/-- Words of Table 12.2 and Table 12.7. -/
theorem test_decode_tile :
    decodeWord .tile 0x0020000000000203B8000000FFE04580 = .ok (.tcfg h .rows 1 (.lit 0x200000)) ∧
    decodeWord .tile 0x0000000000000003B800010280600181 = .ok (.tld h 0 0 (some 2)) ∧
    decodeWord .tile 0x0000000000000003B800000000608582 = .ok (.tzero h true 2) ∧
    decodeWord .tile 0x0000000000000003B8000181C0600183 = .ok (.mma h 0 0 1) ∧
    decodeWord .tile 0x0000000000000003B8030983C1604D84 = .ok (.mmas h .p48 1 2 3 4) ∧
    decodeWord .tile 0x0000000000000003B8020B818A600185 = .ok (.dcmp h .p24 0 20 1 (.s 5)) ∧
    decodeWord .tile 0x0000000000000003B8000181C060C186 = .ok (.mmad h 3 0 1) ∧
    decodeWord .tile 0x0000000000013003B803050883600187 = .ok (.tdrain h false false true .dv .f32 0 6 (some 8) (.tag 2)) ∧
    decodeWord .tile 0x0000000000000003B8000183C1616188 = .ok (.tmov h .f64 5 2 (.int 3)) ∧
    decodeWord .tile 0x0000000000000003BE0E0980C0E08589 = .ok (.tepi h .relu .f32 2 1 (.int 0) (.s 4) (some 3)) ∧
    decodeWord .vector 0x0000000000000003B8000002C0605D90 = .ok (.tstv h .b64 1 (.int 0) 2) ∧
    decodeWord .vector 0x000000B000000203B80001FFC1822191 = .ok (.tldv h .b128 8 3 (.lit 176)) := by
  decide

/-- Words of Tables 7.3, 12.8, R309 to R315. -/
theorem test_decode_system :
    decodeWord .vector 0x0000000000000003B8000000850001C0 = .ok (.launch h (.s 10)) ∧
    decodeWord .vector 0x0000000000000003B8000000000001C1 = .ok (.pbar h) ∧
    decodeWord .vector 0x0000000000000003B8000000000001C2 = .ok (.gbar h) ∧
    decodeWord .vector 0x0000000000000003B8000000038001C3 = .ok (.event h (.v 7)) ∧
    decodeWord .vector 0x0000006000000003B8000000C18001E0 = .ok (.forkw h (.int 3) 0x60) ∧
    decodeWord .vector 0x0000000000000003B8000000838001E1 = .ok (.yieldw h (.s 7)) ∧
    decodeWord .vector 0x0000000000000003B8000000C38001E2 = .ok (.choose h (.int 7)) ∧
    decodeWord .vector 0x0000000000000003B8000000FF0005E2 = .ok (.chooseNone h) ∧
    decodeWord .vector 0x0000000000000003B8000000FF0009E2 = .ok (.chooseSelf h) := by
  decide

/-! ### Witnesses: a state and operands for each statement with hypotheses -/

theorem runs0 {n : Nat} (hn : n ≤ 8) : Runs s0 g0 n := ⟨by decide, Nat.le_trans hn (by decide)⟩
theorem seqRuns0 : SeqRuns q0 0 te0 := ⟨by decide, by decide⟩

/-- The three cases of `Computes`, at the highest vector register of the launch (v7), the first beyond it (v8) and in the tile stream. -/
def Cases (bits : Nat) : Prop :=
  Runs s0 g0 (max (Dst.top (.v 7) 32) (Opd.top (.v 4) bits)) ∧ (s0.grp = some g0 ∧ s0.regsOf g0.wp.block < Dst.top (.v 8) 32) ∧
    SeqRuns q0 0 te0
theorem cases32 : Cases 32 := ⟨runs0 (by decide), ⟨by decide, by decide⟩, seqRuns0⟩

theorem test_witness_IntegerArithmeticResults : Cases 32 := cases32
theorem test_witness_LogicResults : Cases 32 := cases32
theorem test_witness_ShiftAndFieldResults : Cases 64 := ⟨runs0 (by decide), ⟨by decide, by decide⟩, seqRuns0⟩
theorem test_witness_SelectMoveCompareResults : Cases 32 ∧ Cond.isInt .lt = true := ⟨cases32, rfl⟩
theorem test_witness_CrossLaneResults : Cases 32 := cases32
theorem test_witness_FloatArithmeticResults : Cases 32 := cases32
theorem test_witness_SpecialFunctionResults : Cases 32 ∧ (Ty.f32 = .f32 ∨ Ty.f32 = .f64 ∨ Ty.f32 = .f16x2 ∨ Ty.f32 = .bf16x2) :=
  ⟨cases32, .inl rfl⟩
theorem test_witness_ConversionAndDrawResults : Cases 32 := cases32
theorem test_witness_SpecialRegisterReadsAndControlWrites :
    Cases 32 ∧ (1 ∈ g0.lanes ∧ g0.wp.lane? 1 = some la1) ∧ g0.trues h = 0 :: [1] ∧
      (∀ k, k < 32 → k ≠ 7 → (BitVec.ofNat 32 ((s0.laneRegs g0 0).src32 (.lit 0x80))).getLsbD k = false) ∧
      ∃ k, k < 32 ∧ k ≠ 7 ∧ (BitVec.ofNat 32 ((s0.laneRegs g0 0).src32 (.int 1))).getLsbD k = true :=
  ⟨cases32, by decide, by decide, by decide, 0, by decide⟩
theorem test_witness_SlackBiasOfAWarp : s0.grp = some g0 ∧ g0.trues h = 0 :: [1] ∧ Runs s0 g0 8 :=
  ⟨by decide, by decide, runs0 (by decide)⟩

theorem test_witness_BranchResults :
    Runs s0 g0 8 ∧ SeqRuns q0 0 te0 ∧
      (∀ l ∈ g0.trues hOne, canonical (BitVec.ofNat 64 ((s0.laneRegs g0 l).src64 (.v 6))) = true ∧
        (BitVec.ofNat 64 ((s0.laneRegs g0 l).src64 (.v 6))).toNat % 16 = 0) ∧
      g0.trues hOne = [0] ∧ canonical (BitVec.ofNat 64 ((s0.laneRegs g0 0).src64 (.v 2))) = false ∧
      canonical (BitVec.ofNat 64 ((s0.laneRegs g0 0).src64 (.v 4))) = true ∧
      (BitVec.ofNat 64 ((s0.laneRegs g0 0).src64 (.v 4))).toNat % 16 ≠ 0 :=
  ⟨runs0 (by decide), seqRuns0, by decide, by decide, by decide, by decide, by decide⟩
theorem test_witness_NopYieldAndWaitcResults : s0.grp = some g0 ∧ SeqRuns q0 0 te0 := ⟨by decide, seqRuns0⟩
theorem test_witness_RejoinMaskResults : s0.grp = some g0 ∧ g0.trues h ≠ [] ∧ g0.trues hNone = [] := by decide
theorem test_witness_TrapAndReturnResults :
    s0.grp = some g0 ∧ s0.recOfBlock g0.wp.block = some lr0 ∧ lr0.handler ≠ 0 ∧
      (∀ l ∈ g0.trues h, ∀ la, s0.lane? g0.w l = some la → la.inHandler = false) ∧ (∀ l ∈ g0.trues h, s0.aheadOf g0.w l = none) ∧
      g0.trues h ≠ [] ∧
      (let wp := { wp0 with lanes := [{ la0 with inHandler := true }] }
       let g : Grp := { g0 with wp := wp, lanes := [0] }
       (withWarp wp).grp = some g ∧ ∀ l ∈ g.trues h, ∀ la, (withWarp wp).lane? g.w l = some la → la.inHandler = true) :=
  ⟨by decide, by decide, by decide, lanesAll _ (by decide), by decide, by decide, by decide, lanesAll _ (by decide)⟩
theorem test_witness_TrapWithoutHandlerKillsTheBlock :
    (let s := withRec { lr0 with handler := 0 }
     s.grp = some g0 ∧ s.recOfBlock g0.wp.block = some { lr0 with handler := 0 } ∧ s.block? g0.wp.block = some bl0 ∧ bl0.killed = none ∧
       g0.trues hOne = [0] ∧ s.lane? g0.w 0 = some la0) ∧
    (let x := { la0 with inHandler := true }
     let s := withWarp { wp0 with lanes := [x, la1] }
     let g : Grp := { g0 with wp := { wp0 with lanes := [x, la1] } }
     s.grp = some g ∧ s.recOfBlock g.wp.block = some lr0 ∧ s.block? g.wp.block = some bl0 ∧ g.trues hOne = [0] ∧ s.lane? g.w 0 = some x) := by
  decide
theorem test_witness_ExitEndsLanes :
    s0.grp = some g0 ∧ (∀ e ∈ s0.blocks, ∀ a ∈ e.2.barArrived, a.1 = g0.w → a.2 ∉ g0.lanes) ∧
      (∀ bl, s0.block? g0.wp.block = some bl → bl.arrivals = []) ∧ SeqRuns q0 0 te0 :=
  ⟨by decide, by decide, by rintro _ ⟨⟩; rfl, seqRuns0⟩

********

# YOUR TASK
Of the lines above, output exactly those from the line bearing "Runs s0 g0 (max" through the line bearing "(BitVec.ofNat 64 ((s0.laneRegs g0 0).src64 (.v 4))).toNat", inclusive.

# REPLY TO THE EXERCISE
  Runs s0 g0 (max (Dst.top (.v 7) 32) (Opd.top (.v 4) bits)) ∧ (s0.grp = some g0 ∧ s0.regsOf g0.wp.block < Dst.top (.v 8) 32) ∧
    SeqRuns q0 0 te0
theorem cases32 : Cases 32 := ⟨runs0 (by decide), ⟨by decide, by decide⟩, seqRuns0⟩

theorem test_witness_IntegerArithmeticResults : Cases 32 := cases32
theorem test_witness_LogicResults : Cases 32 := cases32
theorem test_witness_ShiftAndFieldResults : Cases 64 := ⟨runs0 (by decide), ⟨by decide, by decide⟩, seqRuns0⟩
theorem test_witness_SelectMoveCompareResults : Cases 32 ∧ Cond.isInt .lt = true := ⟨cases32, rfl⟩
theorem test_witness_CrossLaneResults : Cases 32 := cases32
theorem test_witness_FloatArithmeticResults : Cases 32 := cases32
theorem test_witness_SpecialFunctionResults : Cases 32 ∧ (Ty.f32 = .f32 ∨ Ty.f32 = .f64 ∨ Ty.f32 = .f16x2 ∨ Ty.f32 = .bf16x2) :=
  ⟨cases32, .inl rfl⟩
theorem test_witness_ConversionAndDrawResults : Cases 32 := cases32
theorem test_witness_SpecialRegisterReadsAndControlWrites :
    Cases 32 ∧ (1 ∈ g0.lanes ∧ g0.wp.lane? 1 = some la1) ∧ g0.trues h = 0 :: [1] ∧
      (∀ k, k < 32 → k ≠ 7 → (BitVec.ofNat 32 ((s0.laneRegs g0 0).src32 (.lit 0x80))).getLsbD k = false) ∧
      ∃ k, k < 32 ∧ k ≠ 7 ∧ (BitVec.ofNat 32 ((s0.laneRegs g0 0).src32 (.int 1))).getLsbD k = true :=
  ⟨cases32, by decide, by decide, by decide, 0, by decide⟩
theorem test_witness_SlackBiasOfAWarp : s0.grp = some g0 ∧ g0.trues h = 0 :: [1] ∧ Runs s0 g0 8 :=
  ⟨by decide, by decide, runs0 (by decide)⟩

theorem test_witness_BranchResults :
    Runs s0 g0 8 ∧ SeqRuns q0 0 te0 ∧
      (∀ l ∈ g0.trues hOne, canonical (BitVec.ofNat 64 ((s0.laneRegs g0 l).src64 (.v 6))) = true ∧
        (BitVec.ofNat 64 ((s0.laneRegs g0 l).src64 (.v 6))).toNat % 16 = 0) ∧
      g0.trues hOne = [0] ∧ canonical (BitVec.ofNat 64 ((s0.laneRegs g0 0).src64 (.v 2))) = false ∧
      canonical (BitVec.ofNat 64 ((s0.laneRegs g0 0).src64 (.v 4))) = true ∧
      (BitVec.ofNat 64 ((s0.laneRegs g0 0).src64 (.v 4))).toNat % 16 ≠ 0 :=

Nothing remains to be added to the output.